→ The input
== == ==
-- ==== Sys2Proof/Machine/Security.lean ====
section
/-!
DEFINITION. Meanings of the security commands (20_security.md): sessions, jobs, the print log's export, firmware activation, lifecycle,
and JTAG.
-/

namespace Sys2Proof.Machine

/-! ### IDENTITY_READ (R556) -/

/-- The block of R556. -/
def State.identityBlock (s : State) : List Word :=
  [s.fab.id, word [s.sec.lifecycle.toNat, fld 8 8 s.sec.svn, fld 16 16 s.sec.chain.length]] ++
  (match s.sec.identity with | some k => words768 (Config.publicKey k) | none => List.replicate 12 0) ++ wordsOfBytes s.sec.chain

/-- IDENTITY_READ's effect. -/
def cmdIdentityRead (x : Cmd) (s : State) : State × Option Resp := s.writeResult x 0 s.identityBlock

/-- IDENTITY_READ (R556). -/
def execIdentityRead (x : Cmd) (s : State) : Out := (runCommand 0xA0 true false cmdIdentityRead x s).done

/-! ### SESSION_OPEN, SESSION_CLOSE (R561 to R564) -/

/-- SESSION_OPEN's effect: it waits until no parcel of the channel is in flight. -/
def cmdSessionOpen (x : Cmd) (s : State) : State × Option Resp :=
  match hostChan x.origin with
  | none => (s, resp .argBad 0)
  | some n =>
    if sessionDocketBad x then (s, resp .argBad 0)
    else match s.sessionReason x n with
      | some r => (s, resp .sessionFail r)
      | none =>
        if s.channelBusy n then ({ s with sec := { s.sec with openWaits := s.sec.openWaits ++ [(n, x)] } }, none)
        else s.openSession x n

/-- SESSION_OPEN (R563). -/
def execSessionOpen (x : Cmd) (s : State) : Out := (runCommand 0xA1 true false cmdSessionOpen x s).done

/-- SESSION_CLOSE's effect. A SESSION_OPEN that waited for the parcels now discarded is served (R563, R564). -/
def cmdSessionClose (x : Cmd) (s : State) : State × Option Resp :=
  match hostChan x.origin with
  | none => (s, resp .notFound 0)
  | some n => if s.sec.sessions[n].isNone then (s, resp .notFound 0) else ((s.endSession n).serveOpens, okResp)

/-- SESSION_CLOSE (R564). -/
def execSessionClose (x : Cmd) (s : State) : Out := (runCommand 0xA2 false false cmdSessionClose x s).done

/-! ### PAIR_KEY_ESTABLISH (R566) -/

/-- Step 1 of R566 fails. -/
def State.pairDenied (s : State) (n : NodeNo) : Bool :=
  !s.pair.paired || s.pair.unitB || s.pair.partner != n || s.sec.lifecycle != 2

/-- A new pair key is in force: the sequence spaces restart, and so does the print log's count (R566 step 6, R569, R575). -/
def State.installPair (s : State) (pk : BitVec 256) (id : BitVec 32) : State :=
  ({ s with sec := { s.sec.restartLog with pair := some { pk := pk, keyId := id, next := 1, bound := 1, highest := 0 }, pairLost := false } }).raiseF
    .pairKeyInstalled [id.toNat]

/-- PAIR_KEY_ESTABLISH's effect. What the other devices answer is free: the exchange succeeds, or fails with reason 6, or with reason 7
where RIDER names a node (R566, log 40). -/
def cmdPairKeyEstablish (x : Cmd) (s : State) : State × Option Resp :=
  let n : NodeNo := BitVec.ofNat 12 (x.argBits 11 0)
  let rider : List NodeNo := match s.pair.rider with | .node k => [k] | _ => []
  if s.pairDenied n then (s, resp .lifecycleDenied 1)
  else if !s.fab.reaches n then (s, resp .nodeUnreachable n.toNat)
  else if bitAt s.free 0 then (s.drew, resp .sessionFail 6)
  else if rider.any (fun k => !s.fab.reaches k) then (s.drew, resp .nodeUnreachable ((rider.map BitVec.toNat).sum))
  else if bitAt s.free 1 && !rider.isEmpty then (s.drew, resp .sessionFail 7)
  else
    let s1 := s.drew
    ((s1.drewN 5).installPair (BitVec.ofNat 256 (s1.freeWide 4)) (BitVec.ofNat 32 ((s1.drewN 4).free.toNat)), okResp)

/-- PAIR_KEY_ESTABLISH (R566). -/
def execPairKeyEstablish (x : Cmd) (s : State) : Out := (runCommand 0xA3 false true cmdPairKeyEstablish x s).done

/-! ### SERIAL_JOB_OPEN, SERIAL_JOB_CLOSE (R570 to R573) -/

/-- The job key a docket carries; none when WTAG does not verify (R570). -/
def State.unwrapJob (s : State) (x : Cmd) : Option (BitVec 256) :=
  let jobId := bits (x.dw 0) 63 32
  let z := Config.ecdh (s.sec.identity.getD 0) (big768 (slice x.docket 3 12))
  let salt := bytes384 (Config.sha384 (s.idBytes ++ leBytes 4 jobId))
  let key := bytesKey (hkdfBytes (bytes384 z) salt (asciiBytes "TZM-J") 32)
  let text := slice x.docket 15 4
  if Config.gcmTag key 0 (slice x.docket 0 3) text = trailerTag (slice x.docket 19 2) then
    some (bytesKey (bytesOf (Config.gcmDecrypt key 0 text)))
  else none

/-- SERIAL_JOB_OPEN's effect. -/
def cmdSerialJobOpen (x : Cmd) (s : State) : State × Option Resp :=
  let k : Fin 16 := Fin.ofNat 16 (bits (x.dw 0) 3 0)
  let first := bits (x.dw 1) 47 0
  let last := bits (x.dw 2) 47 0
  let j := s.sec.jobs[k]
  let next := max first j.next
  if last = 2 ^ 48 - 1 then (s, resp .argBad 0)
  else if j.isOpen then (s, resp .slotBusy k.val)
  else if last < first ∨ last < next then (s, resp .argBad 0)
  else if s.sec.keyLocked then (s, resp .sessionFail 5)
  else match s.unwrapJob x with
    | none => (s, resp .sessionFail 8)
    | some key =>
      let j1 : Job := { j with isOpen := true, jobId := BitVec.ofNat 32 (bits (x.dw 0) 63 32), next := next
                               reservedEnd := max j.reservedEnd next, last := last, key := some key, lastLogged := (next : Int) - 1 }
      ({ s with sec := { s.sec with jobs := s.sec.jobs.set k j1 } }, resp .ok k.val)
== == ==
Reproduce exactly, and with no other material, the lines between those holding "R566 fails. -/" and "def execPairKeyEstablish (x", inclusive.

→ Result of this exercise
/-- Step 1 of R566 fails. -/
def State.pairDenied (s : State) (n : NodeNo) : Bool :=
  !s.pair.paired || s.pair.unitB || s.pair.partner != n || s.sec.lifecycle != 2

/-- A new pair key is in force: the sequence spaces restart, and so does the print log's count (R566 step 6, R569, R575). -/
def State.installPair (s : State) (pk : BitVec 256) (id : BitVec 32) : State :=
  ({ s with sec := { s.sec.restartLog with pair := some { pk := pk, keyId := id, next := 1, bound := 1, highest := 0 }, pairLost := false } }).raiseF
    .pairKeyInstalled [id.toNat]

/-- PAIR_KEY_ESTABLISH's effect. What the other devices answer is free: the exchange succeeds, or fails with reason 6, or with reason 7
where RIDER names a node (R566, log 40). -/
def cmdPairKeyEstablish (x : Cmd) (s : State) : State × Option Resp :=
  let n : NodeNo := BitVec.ofNat 12 (x.argBits 11 0)
  let rider : List NodeNo := match s.pair.rider with | .node k => [k] | _ => []
  if s.pairDenied n then (s, resp .lifecycleDenied 1)
  else if !s.fab.reaches n then (s, resp .nodeUnreachable n.toNat)
  else if bitAt s.free 0 then (s.drew, resp .sessionFail 6)
  else if rider.any (fun k => !s.fab.reaches k) then (s.drew, resp .nodeUnreachable ((rider.map BitVec.toNat).sum))
  else if bitAt s.free 1 && !rider.isEmpty then (s.drew, resp .sessionFail 7)
  else
    let s1 := s.drew
    ((s1.drewN 5).installPair (BitVec.ofNat 256 (s1.freeWide 4)) (BitVec.ofNat 32 ((s1.drewN 4).free.toNat)), okResp)

/-- PAIR_KEY_ESTABLISH (R566). -/
def execPairKeyEstablish (x : Cmd) (s : State) : Out := (runCommand 0xA3 false true cmdPairKeyEstablish x s).done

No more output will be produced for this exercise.